14 of 199 comments (clear)

  1. That title makes me cringe. by albedoa · · Score: 4, Insightful

    "10x Less"? Is that like "twice as cold"?

    1. Re:That title makes me cringe. by The+End+Of+Days · · Score: 4, Funny

      But if you go making reasonable assumptions in a socially correct manner then you can't express your nerd rage properly.

  2. I am f tired reading about cheap solar panals by Anonymous Coward · · Score: 5, Insightful

    for last 5 years same shit gets posted over and over again - Cheap solar panals
    5 years later - in some cases panels went up in price

    1. Re:I am f tired reading about cheap solar panals by mcrbids · · Score: 4, Informative

      for last 5 years same shit gets posted over and over again - Cheap solar panals
      5 years later - in some cases panels went up in price

      Whine whine whine. It's been going on for much longer than 5 years. When I was in 5th grade, I did a report on PV electricity, and I read numerous reports that PV panels could be much cheaper soon.

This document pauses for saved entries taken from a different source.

theorem exec_attach_jtag {s : State} (hJtag : s.ps.selectedProtocol = .jtag) :
    exec .attach s = .next ((s.setIr none).respond (.ok .unit)) := by
  simp only [exec, execAttach, State.setIr_ps, hJtag]

theorem exec_lrst_swd {s : State} (hSwd : s.ps.selectedProtocol = .swd) :
    exec .lrst s = .next ((lineReset s).2.conclude (opInfo 0x2#4) (unitValue (lineReset s).1)) :=
  congrArg Host.Outcome.next (if_neg (by simp [hSwd]))

theorem exec_lrst_jtag {s : State} (hJtag : s.ps.selectedProtocol = .jtag) :
    exec .lrst s = .next (s.raise .unsupportedProtocol (opInfo 0x2#4)) :=
  congrArg Host.Outcome.next (if_pos (by simp [hJtag]))

/-- Settles O29: in `Swd` both are the line reset, `ATTACH` over the cache invalidated; in `Jtag` neither makes a
call. -/
theorem attachAndLineReset : Obligations.AttachAndLineReset := by
  intro s
  refine ⟨fun hSwd => ⟨?_, ?_⟩, fun hJtag => ⟨exec_attach_jtag hJtag, exec_lrst_jtag hJtag⟩⟩
  · rw [exec_attach_swd hSwd, conclude_lineReset]
    rfl
  · rw [exec_lrst_swd hSwd, conclude_lineReset]
    rfl

end Sys2Proof.Proofs.ProbeCommands
end

section
/-! The JTAG register commands on answers that do not fail, by their whole next state (R218 to R222, R226). -/

namespace Sys2Proof.Proofs.JtagCommands

open Sys2Proof Sys2Proof.Machine Sys2Proof.Proofs

/-- In `Jtag`, inside the contract and with a length that is implemented, a JTAG command is what it executes (R251). -/
theorem jtagChecked_of_pass {op : BitVec 4} {contract : Bool} {len : Nat} {s : State} {run : State → State}
    (hContract : contract = true) (hShort : len ≤ 8) (hJtag : s.ps.selectedProtocol = .jtag) :
    jtagChecked op contract len s run = run s := by
  have hLimit : ¬ Config.maxIrLen < len := Nat.not_lt.2 hShort
  rw [jtagChecked, if_neg (by simp [hContract]), if_neg hLimit, if_neg (by simp [hJtag])]

/-- Settles O55: past its checks the command is `write_ir`, with every frame answered. -/
theorem writeInstructionRegister : Obligations.WriteInstructionRegister := by
  intro s v len script rest hJtag hPos hShort hFits hEnv hAnswered
  have hWrite := writeIr_script (JtagFrames.jtagEncIr_of_fits hPos hShort hFits) hEnv hAnswered
  refine congrArg Host.Outcome.next ((jtagChecked_of_pass (irContract_of hPos hFits) hShort hJtag).trans ?_)
  rw [hWrite]
  rfl

theorem length_drFrame_tms {bits : Bits} (hPos : 1 ≤ bits.length) : (drFrame bits).tms.length = bits.length + 5 := by
  simp [drFrame]
  omega

/-- A data-register frame of `n` bits has five clocks more (R97). -/
theorem length_tms_of_jtagEncDr {c : Config} {bytes : List Byte} {n : Nat} {q : JSeq}
    (hFrame : jtagEncDr c bytes n = some q) : q.tms.length = n + 5 := by
  obtain ⟨hContract, -, rfl⟩ := (jtagEncDr_eq_some_iff c bytes n q).1 hFrame
  obtain ⟨hPos, -⟩ := (drContract_iff c n).1 hContract
  rw [length_drFrame_tms (by simpa using hPos), length_unpackAll]

/-- A field that lies within the vector, bit by bit. -/
theorem slice_eq_map_range {w : Bits} {i n : Nat} (hLength : i + n ≤ w.length) :
    slice w i n = (List.range n).map fun k => w.getD (i + k) false := by
  refine List.ext_getElem? fun k => ?_
  rw [getElem?_slice]
  by_cases hk : k < n
  · have hIn : i + k < w.length := by omega
    simp [hk, hIn]
  · simp [hk]

/-- `jtag_idle` after a shift, whose buffers are released, with its frame, if any, answered (R222, R32). -/
theorem jtagIdle_released {s : State} {script rest : List Answer} (hBuf : s.buf = .empty)
    (hEnv : s.env = script ++ rest) (hIdle : AllAnswered script (idleCalls s.ps.jtagIdleCycles)) :
    jtagIdle s = (.ok (),
      { s with env := rest, wire := s.wire ++ idleCalls s.ps.jtagIdleCycles, buf := .empty }) := by
  rw [jtagIdle_script hEnv hIdle, hBuf, ite_self]

/-- `shift_dr` with its frame and the idle frame, if any, answered (R226): the register is what the answer lists. -/
theorem shiftDr_script {s : State} {bytes : List Byte} {n : Nat} {q : JSeq} {d : Answer} {post rest : List Answer}
    (hFrame : jtagEncDr s.cfg bytes n = some q) (hEnv : s.env = d :: (post ++ rest)) (hDone : d.failed = false)
    (hBits : n + 5 ≤ d.bits.length) (hIdle : AllAnswered post (idleCalls s.ps.jtagIdleCycles)) :
    shiftDr bytes n s = (.ok (packBits ((List.range n).map fun k => d.bits.getD (3 + k) false)),
      { s with env := rest, wire := s.wire ++ q.call :: idleCalls s.ps.jtagIdleCycles, buf := .empty }) := by
  obtain ⟨tdo, hSample⟩ := sample_isSome hDone s.wire.length q.tms.length
  have hCaptured : capturedBytes tdo n = packBits ((List.range n).map fun k => d.bits.getD (3 + k) false) := by
    rw [length_tms_of_jtagEncDr hFrame] at hSample
    rw [capturedBytes, slice_of_sample hSample (by omega) (by omega), slice_eq_map_range (by omega)]
  have hThen := jtagIdle_released (s := (s.called q.call).release) (rest := rest) rfl (congrArg List.tail hEnv) hIdle
  unfold shiftDr
  rw [hFrame]
  dsimp only
  rw [jtagShift_eq, State.answer_of_env hEnv, hSample]
  dsimp only
  rw [hThen, hCaptured, State.release_wire, State.called_wire, List.append_assoc]
  rfl

/-- What `JTAG.RD` and `JTAG.WR` execute, every frame answered (R219, R220): `ensure_ir`, then `shift_dr`. -/
theorem jtagAccess_script {s : State} {v : BitVec 8} {len : Nat} {bytes : List Byte} {n : Nat} {q : JSeq}
    {pre post rest : List Answer} {d : Answer} (hIr : jtagEncIr v len = .ok (irFrame v len))
    (hFrame : jtagEncDr s.cfg bytes n = some q) (hEnv : s.env = pre ++ d :: (post ++ rest))
    (hPre : AllAnswered pre (irCalls s.ps.currentIrRegister s.ps.jtagIdleCycles v len)) (hDone : d.failed = false)
    (hBits : n + 5 ≤ d.bits.length) (hPost : AllAnswered post (idleCalls s.ps.jtagIdleCycles)) :
    jtagAccess v len bytes n s = (.ok (packBits ((List.range n).map fun k => d.bits.getD (3 + k) false)),
      { s with
        ps := { s.ps with currentIrRegister := some v }
        buf := .empty
        env := rest
        wire := s.wire ++ irCalls s.ps.currentIrRegister s.ps.jtagIdleCycles v len ++ q.call ::
          idleCalls s.ps.jtagIdleCycles }) := by
  obtain ⟨b, hEnsure⟩ := ensureIr_script hIr hEnv hPre
  unfold jtagAccess
  rw [hEnsure]
  exact shiftDr_script hFrame rfl hDone hBits hPost

/-- A JTAG access of opcode `op` and its end (R219, R220). -/
def accessAndEnd (op : BitVec 4) (v : BitVec 8) (len : Nat) (bytes : List Byte) (n : Nat) (s : State) : State :=
  (jtagAccess v len bytes n s).2.conclude (opInfo op) (bytesValue (jtagAccess v len bytes n s).1)

theorem exec_jtagRd (v : BitVec 8) (len n : Nat) (s : State) :
    exec (.jtagRd v len n) s = .next (jtagChecked 0xC#4 (irContract v len && drContract s.cfg n) len s
      (accessAndEnd 0xC#4 v len (zeroBytes n) n)) := rfl

/-- With as many bytes as its register has, a write has the contract of a read (R250 cause (6)). -/
theorem exec_jtagWr_of_length {n : Nat} {data : List Byte} (hLength : data.length = ceilDiv8 n) (v : BitVec 8)
    (len : Nat) (s : State) :
    exec (.jtagWr v len n data) s = .next (jtagChecked 0xD#4 (irContract v len && drContract s.cfg n) len s
      (accessAndEnd 0xD#4 v len data n)) := by
  have hData : dataContract n data = true := decide_eq_true hLength
  rw [exec, execJtagWr, hData, Bool.and_true]
  rfl

theorem length_zeroBytes (n : Nat) : (zeroBytes n).length = ceilDiv8 n := List.length_replicate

      Truth is, all those funky predictions were right. Solar power HAS been dropping very steadily and very predictably all along in its own version of Moore's law - PV prices drop about 6% per year per watt, cutting in half every 10.5 years. It's not dropping like a stone, but it's very predictable and very steady.

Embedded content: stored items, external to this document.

/-- Spec R163: an advancing command from any state with `lo = 0x00`, `advance_bits 0`, `set_seed 0, 0` and `fix_seed`
on a nonzero state are not errors: each completes with OK. -/
def Obligations.DegenerateCasesAreNotErrors : Prop :=
  (∀ (s : State) (i : Instr), s.lo = 0x00#8 →
    (i = .advanceBit ∨ (∃ n, i = .advanceBits n) ∨ i = .getBit ∨ i = .getByte ∨
      (∃ n : Byte, i = .getBits n ∧ 1 ≤ n.toNat ∧ n.toNat ≤ 8)) →
    ∃ t, exec i s = .next t ∧ CompletedWith s t .ok 0x00#8) ∧
  (∀ s : State, ∃ t, exec (.advanceBits 0#8) s = .next t ∧ CompletedWith s t .ok 0x00#8 ∧ SameGenerator s t) ∧
  (∀ s : State, ∃ t, exec (.setSeed 0x00#8 0x00#8) s = .next t ∧ CompletedWith s t .ok 0x00#8) ∧
  ∀ s : State, ¬(s.hi = 0x00#8 ∧ s.lo = 0x00#8) →
    ∃ t, exec .fixSeed s = .next t ∧ CompletedWith s t .ok 0x00#8 ∧ SameGenerator s t

/-- Spec R164 and R165: every word reports exactly one status, decided by the first check that fails, in this order:
the opcode, RSV, the unused operand fields, the range of `get_bits`; so ILLEGAL_COMMAND beats INVALID_ARGUMENT. And
reset beats a completion due at the same edge. -/
def Obligations.FirstFailingCheckDecidesTheStatus : Prop :=
  (∀ (w : CmdWord) (s : State), ∃ t, runWord w s = .next t ∧ t.rspStatus =
    (if 8 ≤ (opField w).toNat then 2#2
      else if rsvField w ≠ 0#4 then 2#2
      else if opField w = 1#4 then 0#2
      else if opField w = 4#4 then (if aField w ≠ 0#8 then 2#2 else 0#2)
      else if opField w = 6#4 then
        (if aField w ≠ 0#8 then 2#2 else if bField w = 0#8 ∨ 9 ≤ (bField w).toNat then 1#2 else 0#2)
      else if aField w ≠ 0#8 ∨ bField w ≠ 0#8 then 2#2 else 0#2)) ∧
  ∀ (e : EdgeInput) (s : State), e.rst = true → clockEdge e s = .next (State.resetWith s.params s.cycle s.inputs)

/-- Spec R164 and I10: in a state that meets the invariant the status port reads one of the three codes, and after a
command word it reads the status the word reported; a state whose code is 3 is stuck there. -/
def Obligations.StatusPortReadsALegalCode : Prop :=
  (∀ s : State, s.Inv → ∃ st, s.readStatus = .next st ∧ st.code = s.rspStatus) ∧
  (∀ (w : CmdWord) (s : State), ∃ t st, runWord w s = .next t ∧ t.readStatus = .next st ∧ st.code = t.rspStatus) ∧
  ∀ s : State, s.rspStatus = 3#2 → s.readStatus = .fault .reservedStatus

/-! ## Reset, protocol and timing (spec 70_reset_and_hazards.md) -/

/-- Spec R34, R190 and R191: from every state, busy or not, an edge with `rst = 1` gives every register its reset
value, whatever `cmd_valid` is; the next cycle shows `cmd_ready = 1`, `rsp_valid = 0` and the reset state on the
observation ports; and a command is accepted at the next edge with `rst = 0`. -/
def Obligations.ResetEdgeRestoresEveryRegister : Prop :=
  ∀ (s : State) (e : EdgeInput), e.rst = true → ∃ t, clockEdge e s = .next t ∧
    t.hi = s.params.defaultSeed.extractLsb' 8 8 ∧ t.lo = s.params.defaultSeed.extractLsb' 0 8 ∧
    t.lastValue = 0x00#8 ∧ t.rspData = 0x00#8 ∧ t.rspStatus = 0#2 ∧ t.rspValid = false ∧ t.inFlight = none ∧
    SameSurroundings s t ∧
    t.cmdReady = true ∧ t.obsPort .hi = t.hi ∧ t.obsPort .lo = t.lo ∧ t.obsPort .last = 0x00#8 ∧
    ∀ w : CmdWord, clockEdge (.present w) t = acceptWord w t

/-- The reset state: spec R34 with the spec's default parameters. The cycle's number 0 and the empty list of the
host's inputs are the model's own (log 5, log 6). -/
def Obligations.ResetStateHoldsTheDefaultSeed : Prop :=
  State.reset.hi ++ State.reset.lo = 0x0001#16 ∧ State.reset.lastValue = 0x00#8 ∧
  State.reset.rspData = 0x00#8 ∧ State.reset.rspStatus = 0#2 ∧ State.reset.rspValid = false ∧
  State.reset.busy = false ∧ State.reset.cmdReady = true ∧ State.reset.params = Params.specDefault

/-- Spec R196: at an edge with `rst = 0`, `cmd_valid = 1` and the block ready, the word there is accepted: it completes
there when `LAT` is 1, and is in flight after it when `LAT` is more, with `LAT - 1` edges to go (spec R197). At every
other edge, those of a busy block, those without `cmd_valid` and those with reset, `cmd_valid` and `cmd_word` are
ignored. (That the registers hold their old values in the busy cycle after the acceptance is the model's reading of
R197 and R198, log 9; that a latency of 0, which R10 forbids, runs as 1 is its choice, log 2.) -/
def Obligations.CommandsAreAcceptedOnlyAtReadyEdges : Prop :=
  (∀ (s : State) (w : CmdWord) (e : EdgeInput), s.cmdReady = true → e.rst = false → e.cmdValid = true →
    e.cmdWord = .stable w →
    (latencyOf s.params w ≤ 1 → clockEdge e s = runWord w s) ∧
    (2 ≤ latencyOf s.params w → ∃ t q, clockEdge e s = .next t ∧ t.inFlight = some q ∧ q.command = w ∧
      q.cyclesLeft = latencyOf s.params w - 1 ∧ SameGenerator s t)) ∧
  ∀ (s : State) (e e' : EdgeInput),
    (e.rst = true ∧ e'.rst = true) ∨
    (e.rst = false ∧ e'.rst = false ∧ (s.cmdReady = false ∨ (e.cmdValid = false ∧ e'.cmdValid = false))) →
    clockEdge e s = clockEdge e' s

/-- Spec R204: the model refuses exactly the runs whose `cmd_word` is not stable at the accepting edge; at every
other edge it may change freely. -/
def Obligations.OnlyAnUnstableAcceptedWordIsRefused : Prop :=
  ∀ (e : EdgeInput) (s : State),
    ((∃ r, clockEdge e s = .refused r) ↔
      (e.rst = false ∧ s.cmdReady = true ∧ e.cmdValid = true ∧ e.cmdWord = .unstable)) ∧
    (∀ r, clockEdge e s = .refused r → r = .unstableCommandWord) ∧
    ¬∃ f, clockEdge e s = .fault f

/-- Spec R197 and R198: a command accepted at an edge with `L = LAT(c)` and no reset in its window keeps the block
busy, without a pulse and with the response held, in the `L - 1` cycles after it, and in the cycle after those shows
its effect as a whole, one pulse and `cmd_ready = 1`; the pulse ends at the next edge, whatever that is, unless it accepts
a command of one cycle and so completes it at once. -/
def Obligations.AcceptedCommandCompletesAfterItsLatency : Prop :=
  ∀ (s : State) (w : CmdWord) (rest : List EdgeInput),
    s.inFlight = none → s.inputs = .present w :: rest → 1 ≤ latencyOf s.params w →
    (∀ e ∈ rest.take (latencyOf s.params w - 1), e.rst = false) →
    (∀ j, 1 ≤ j → j < latencyOf s.params w → ∃ u, ticks j s = .next u ∧ u.cmdReady = false ∧
      u.rspValid = false ∧ u.rspData = s.rspData ∧ u.rspStatus = s.rspStatus) ∧
    ∃ t u, ticks (latencyOf s.params w) s = .next t ∧ runWord w s = .next u ∧
      t.cmdReady = true ∧ t.rspValid = true ∧
      t.hi = u.hi ∧ t.lo = u.lo ∧ t.lastValue = u.lastValue ∧ t.rspData = u.rspData ∧ t.rspStatus = u.rspStatus ∧
      t.inputs = rest.drop (latencyOf s.params w - 1) ∧ t.cycle = s.cycle + latencyOf s.params w ∧
      ∀ e v, clockEdge e t = .next v →
        ¬(e.rst = false ∧ e.cmdValid = true ∧ ∃ w', e.cmdWord = .stable w' ∧ latencyOf t.params w' ≤ 1) →
        v.rspValid = false

/-- Spec R197, the pulse: `rsp_valid` is 1 after an edge only where that edge completed a command: one in flight at
its last edge, or one accepted with `LAT = 1`. -/
def Obligations.ResponsePulseMeansACompletion : Prop :=
  ∀ (e : EdgeInput) (s t : State), clockEdge e s = .next t → t.rspValid = true →
    e.rst = false ∧ t.cmdReady = true ∧
    ((∃ q, s.inFlight = some q ∧ q.cyclesLeft ≤ 1 ∧ runWord q.command s = .next t) ∨
      (∃ w, s.inFlight = none ∧ e.cmdValid = true ∧ e.cmdWord = .stable w ∧ latencyOf s.params w ≤ 1 ∧
        runWord w s = .next t))

/-- Spec R200 for `rsp_data` and `rsp_status`, and spec R198 for the others: the registers change only at a completion
or a reset: an edge without reset that ends without a pulse leaves `rsp_data`, `rsp_status`, `hi`, `lo` and
`last_value` as they were. (That `hi`, `lo` and `last_value` hold their old values in the busy cycles too, where no
port shows them, is the model's reading of R197, R198 and R203: log 9.) -/
def Obligations.RegistersHoldBetweenCompletions : Prop :=
  ∀ (e : EdgeInput) (s t : State), clockEdge e s = .next t → e.rst = false → t.rspValid = false →
    t.rspData = s.rspData ∧ t.rspStatus = s.rspStatus ∧ SameGenerator s t ∧ SameSurroundings s t

/-- Spec R174: an idle block to which the host presents nothing holds its state for as long as it is clocked.
(Past the end of its list of inputs the host presents nothing: the model's convention, log 6.) -/
def Obligations.IdleBlockHoldsItsState : Prop :=
  ∀ (n : Nat) (s : State), s.inFlight = none → (∀ e ∈ s.inputs, e.rst = false ∧ e.cmdValid = false) →
    ∃ t, ticks n s = .next t ∧ SameGenerator s t ∧ t.rspData = s.rspData ∧ t.rspStatus = s.rspStatus ∧
      t.inFlight = none ∧ t.params = s.params ∧ t.cycle = s.cycle + n ∧ (0 < n → t.rspValid = false)

/-- Spec R190 and R207: a reset at any edge between the acceptance of a command and its completion aborts it: the
step, which is the model's transaction (log 7), ends in the reset state, with no pulse and no partial effect. -/
def Obligations.ResetInFlightAbortsTheCommand : Prop :=
  ∀ (s : State) (w : CmdWord) (before rest : List EdgeInput) (e : EdgeInput),
    s.inFlight = none → s.inputs = .present w :: (before ++ e :: rest) →
    (∀ b ∈ before, b.rst = false) → e.rst = true → before.length + 1 < latencyOf s.params w →
    step s = .next (State.resetWith s.params (s.cycle + before.length + 2) rest)

/-- Spec R36: while the block is idle the observation ports show `hi`, `lo` and `last_value`, and the other ports
their registers. (While it is busy the model gives the observation ports no value that a proof can see: log 3.) -/
def Obligations.ObservationPortsShowTheRegistersWhileIdle : Prop :=
  ∀ s : State, s.cmdReady = true →
    s.ports = ⟨true, s.rspValid, s.rspStatus, s.rspData, s.hi, s.lo, s.lastValue⟩

/-- Spec R199: the default `LAT` table. -/
def Obligations.DefaultLatencyTable : Prop :=
  ∀ p : Params, p.latencyOverrides = [] →
    latencyOf p (encode .init) = 1 ∧ (∀ hi lo, latencyOf p (encode (.setSeed hi lo)) = 1) ∧
    latencyOf p (encode .fixSeed) = 1 ∧ latencyOf p (encode .advanceBit) = 1 ∧ latencyOf p (encode .getBit) = 1 ∧
    (∀ n : Byte, latencyOf p (encode (.advanceBits n)) = max 1 n.toNat) ∧
    (∀ n : Byte, latencyOf p (encode (.getBits n)) = if 1 ≤ n.toNat ∧ n.toNat ≤ 8 then n.toNat else 1) ∧
    latencyOf p (encode .getByte) = 8 ∧
    ∀ w : CmdWord, wellFormedWord w = false → latencyOf p w = 1

/-- Spec R10: with parameters that meet their constraints every command word takes at least one cycle. -/
def Obligations.LatencyIsAtLeastOneCycle : Prop :=
  ∀ (p : Params) (w : CmdWord), p.wellFormed = true → 1 ≤ latencyOf p w

/-! ## The step -/

/-- A STEP RUNS THE DECODED INSTRUCTION. At an idle state whose host presents a word, with no reset in the word's
window, the step is `exec` of the decoded instruction, or IllegalCommand for a word the decoder rejects, at the
state whose inputs are past the window and whose cycle number counts it (log 7). `withFetchWord` sets such a state
up (log 8). -/
def Obligations.StepRunsTheDecodedInstruction : Prop :=
  (∀ (s : State) (w : CmdWord) (rest : List EdgeInput), s.inFlight = none → s.inputs = .present w :: rest →
    (∀ e ∈ rest.take (latencyOf s.params w - 1), e.rst = false) →
    (∀ i, decode w = .instr i → step s = exec i
      { s with inputs := rest.drop (latencyOf s.params w - 1), cycle := s.cycle + max 1 (latencyOf s.params w) }) ∧
    (∀ d, decode w = .illegal d → step s = .next (State.raise
      { s with inputs := rest.drop (latencyOf s.params w - 1), cycle := s.cycle + max 1 (latencyOf s.params w) }
      .illegalCommand))) ∧
  ∀ (s : State) (nbits w : Nat) (i : Instr), decodeTableWord nbits w = some i →
    step (s.withFetchWord nbits w) = exec i
      { s with inFlight := none, inputs := [],
               cycle := s.cycle + max 1 (latencyOf s.params (tableWord nbits w)) }

/-- THE INVARIANT HOLDS AFTER RESET. -/
def Obligations.ResetMeetsTheInvariant : Prop := State.reset.Inv

/-- EVERY EDGE AND EVERY STEP KEEP THE INVARIANT: `rsp_status` is never the reserved code 3 (spec R164, I10), a command
in flight has an edge to go and shows no pulse (spec R197), and the parameters keep their constraints (spec R8, R9,
R10). A step is the model's transaction and ends idle (log 7), so the clause about a command in flight is the edge's:
`clockEdge` with any inputs, and `tick` with the host's next ones. -/
def Obligations.StepKeepsTheInvariant : Prop :=
  (∀ (e : EdgeInput) (s t : State), s.Inv → clockEdge e s = .next t → t.Inv) ∧
  (∀ s t : State, s.Inv → tick s = .next t → t.Inv) ∧
  ∀ s t : State, s.Inv → step s = .next t → t.Inv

      What's been going on the last 5 years? Simple: supply and demand. For many reasons, people have become wary of using fossil fuels and are willing to invest more into solar, causing a sudden, worldwide deficiency in production capacity. Low-cost production companies like Nano-Solar are ramping up production literally as fast as they are physically able.

      For example, Nano-Solar has, for all intents and purposes, unlimited funding, and has already sold out several years worth of production, even that which is not actually happening yet. They are buying huge rafts of warehouse space in the Bay Area, in what used to be automotive manufacturing areas.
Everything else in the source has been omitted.